Алеша из ансамбля (поет).
Быстро, быстро донельзя
Дни бегут, как часы, дни бегут, как часы,
Лягут синие рельсы от Москвы — до Чунци,
От Москвы до Чунци…
Маша (шепотом, Платонову). Харбинская, белые эмигранты пели.
Леля (шепотом). А чего хорошего?
Куклин. Тс-с.
Алеша из ансамбля.
И взлетит над перроном,
Белокрылый платок, белоснежный платок,
Поезд дрогнет, вагоны
Отойдут на Восток,
Отойдут на Восток…
Будут рельсы двоиться
Много суток подряд,
Много суток подряд,
Меж восторгом границы и уклоном утрат…
Уклоном утрат…
Сослуживица с папиросой.
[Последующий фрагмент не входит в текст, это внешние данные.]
-- ==== Sys2Proof/Machine/Power.lean ====
section
/-! DEFINITION. Power states and their transitions (R442 to R456), boot (R463 to R470), and the takeover by the standby SX
(R466). The meanings of the power and boot events stand at the end. -/
namespace Sys2Proof.Machine

/-! ## States -/

/-- The code of `PWR.STATE.STATE` (R456). -/
def Power.code : Power → Nat
  | .active => 1 | .idle => 2 | .dormant => 3 | .standby => 4 | .unpowered => 0

def pwrPage : Page := gpage .pwr

/-- `PWR.STATE.STATE` changes: STATE_CHANGE is raised (R454). -/
def setPower (p : Power) (s : State) : State :=
  if s.pwr.power = p then s else event 0x020B 0 pwrPage 0 false (s.modPwr fun x => { x with power := p })

/-- The open epoch's number: epoch E covers operating hours 24E to 24E + 24 (R429). -/
def openEpoch (s : State) : Nat := s.pwr.opHours.toNat / 24

/-! ## Going down -/

/-- What the module loses with its power: channel state but what flash holds, the host port, the hub, device time's run; registers
are set up again at the next power-up. -/
def darken (s : State) : State :=
  let s := s.mapChans fun _ ch => { ch.kept with role := .off }
  let s := { s with hdrs := [], regs := [], loLatch := [], loHeld := [], icp := { IcpS.reset with linkUp := false }, hub := .reset,
                    rings := .replicate 10 .empty }
  let s := s.modSupv fun v => { v with switching := 0, feedTag := 0, claim := none, recovering := 0, surveyRunning := 0, freqWait := [],
                                       hmacRun := .replicate 6 false }
  let s := s.modSec fun x => { x with identOk := false, inForce := [], sxActive := false, standbyOk := false, rejected := 0, reports := 0 }
  s.modPwr fun x => { x with power := .standby, changing := false, idleWanted := false, coreRunning := false, sbResp := none }

/-- Orderly power-down to Standby (R446, R448): descriptors RESET and links sending DOWN, the out-queue discarded, the open epoch
written with PARTIAL. No ring freezes. -/
def orderlyDown (s : State) : State :=
  let s := abandonInstall s
  let s := s.each allChans fun c s => if s.powered c then powerDownChan c s else s
  let s := setPower .standby s
  let s := s.modIcp fun i => { i with outq := [], heldEvents := [] }
  darken (writeEpoch (openEpoch s) true s)

/-- Power-loss shutdown (R448): rails off, every non-empty ring frozen with the trip's event as its cause (R436), the open epoch
written with PARTIAL, a plat being written left incomplete. -/
def lossDown (code : Nat) (s : State) : State :=
  let s := s.each (List.finRange 10) fun r s =>
    if s.rings[r.val].entries.isEmpty then s else freezeRing r code 1 s
  let s := writeEpoch (openEpoch s) true s
  darken (abandonInstall s)

/-! ## Firmware (R463) -/

/-- The image a component loads from a slot. -/
def slotImg (s : State) (i : Fin 6) (b : Bool) : Container := if b then s.sec.slotB[i.val] else s.sec.slotA[i.val]

/-- An image is loadable: it passes R458, its key set not revoked and its SVN not below the component's counter (R461). -/
def loadable (s : State) (i : Fin 6) (b : Bool) : Bool :=
  let k := slotImg s i b
  passes s k && s.sec.rollback[i.val] ≤ k.svn

/-- A slot has failed its load and its one retry: lasting for the slot, SEC not fenced; the other slot is preferred and
SLOT_FALLBACK raised (R463). `inj`: by an injection. -/
def slotFallback (i : Fin 6) (inj : Bool) (s : State) : State :=
  let s := lastingEvent (gpage .sec) false inj noDetail s
  let s := s.modSec fun x => { x with preferred := x.preferred ^^^ BitVec.ofNat 6 (2 ^ i.val) }
  event 0x0301 2 (gpage .sec) 0 true (cause (gpage .sec) 17 s)

/-- Loads a component from its preferred slot, or from the other (R463): whether it has an image, and the state after. -/
def loadComp (i : Fin 6) (s : State) : Bool × State :=
  let pref := s.sec.preferred.getLsbD i.val
  let go := fun (b : Bool) (s : State) =>
    s.modSec fun x => { x with active := if b then x.active ||| BitVec.ofNat 6 (2 ^ i.val) else x.active &&& ~~~(BitVec.ofNat 6 (2 ^ i.val)) }
  if loadable s i pref then (true, go pref s)
  else
    let s := slotFallback i false s
    if loadable s i (!pref) then (true, go (!pref) s)
    else (false, event 0x0307 (if 2 ≤ i.val then 2 else 3) (gpage .sec) i.val true s)

/-! ## Records (R464) -/

/-- A die's rating-table target (R458), and the rating table in force. -/
def dieTarget : Die → Nat
  | .dx c => c.val | .gx c => 16 + c.val | .mx c => 32 + c.val | .px c => 48 + c.val
  | .hx => 15 | .hp => 31 | .sxA => 47 | .sxB => 63

def ratingOf (s : State) (d : Die) : Option Container :=
  s.sec.inForce.find? fun r => r.typ = 0x0104 && r.target.toNat = dieTarget d

/-- KMAX of a die's rating table: at most 15 (R426). -/
def kmaxOf (s : State) (d : Die) : BitVec 4 :=
  match ratingOf s d with
  | some r => Config.ratingKmax r.target r.gen
  | none => 0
Какая прелесть!
Алеша из ансамбля.
Закрутит, затоскует колесо на весу,
Колесо на весу,
Твой платок с поцелуем я с собой унесу,
Навсегда унесу.
Отзвучит перекличка
Паровозных встреч, паровозных встреч,
Зазвучит непривычно иностранная речь,
Незнакомая речь.
И один в те часы я передумаю вновь,
Перечувствую вновь,
За кордоном — Россия,
За кордоном — любовь.
Аплодисменты. Маша вскакивает, рывком распахивает окно.
Ветер, метель, луна. Все, кроме Платонова, вскочили, кинулись к Маше. Куклин взял ее за плечи, усадил на место.
Куклин. Все пройдет, пройдет и это, сестричка.
Маша (виновато поглядела на Платонова, тихо). Чужое, а щемит? Правда, Саша? (Платонов молчит). Про тоску, оттого? (Платонов молчит). Про тоску ну вот не могу слушать.
Сослуживица с папиросой (утирая слезы, восторженно смотрит на Машу). Какая прелесть!
Леля. Колесо на весу — это про меня.
Куклин. А я так и понял.
Маша (Платонову). Хочешь, я их всех выставлю? (Платонов пожимает плечами). Кому чаю, кому кофе?
Куклин. Лично мне коньячку.
Маша (Сослуживице с папиросой, сухо). Поможешь. (Вместе с ней уходит).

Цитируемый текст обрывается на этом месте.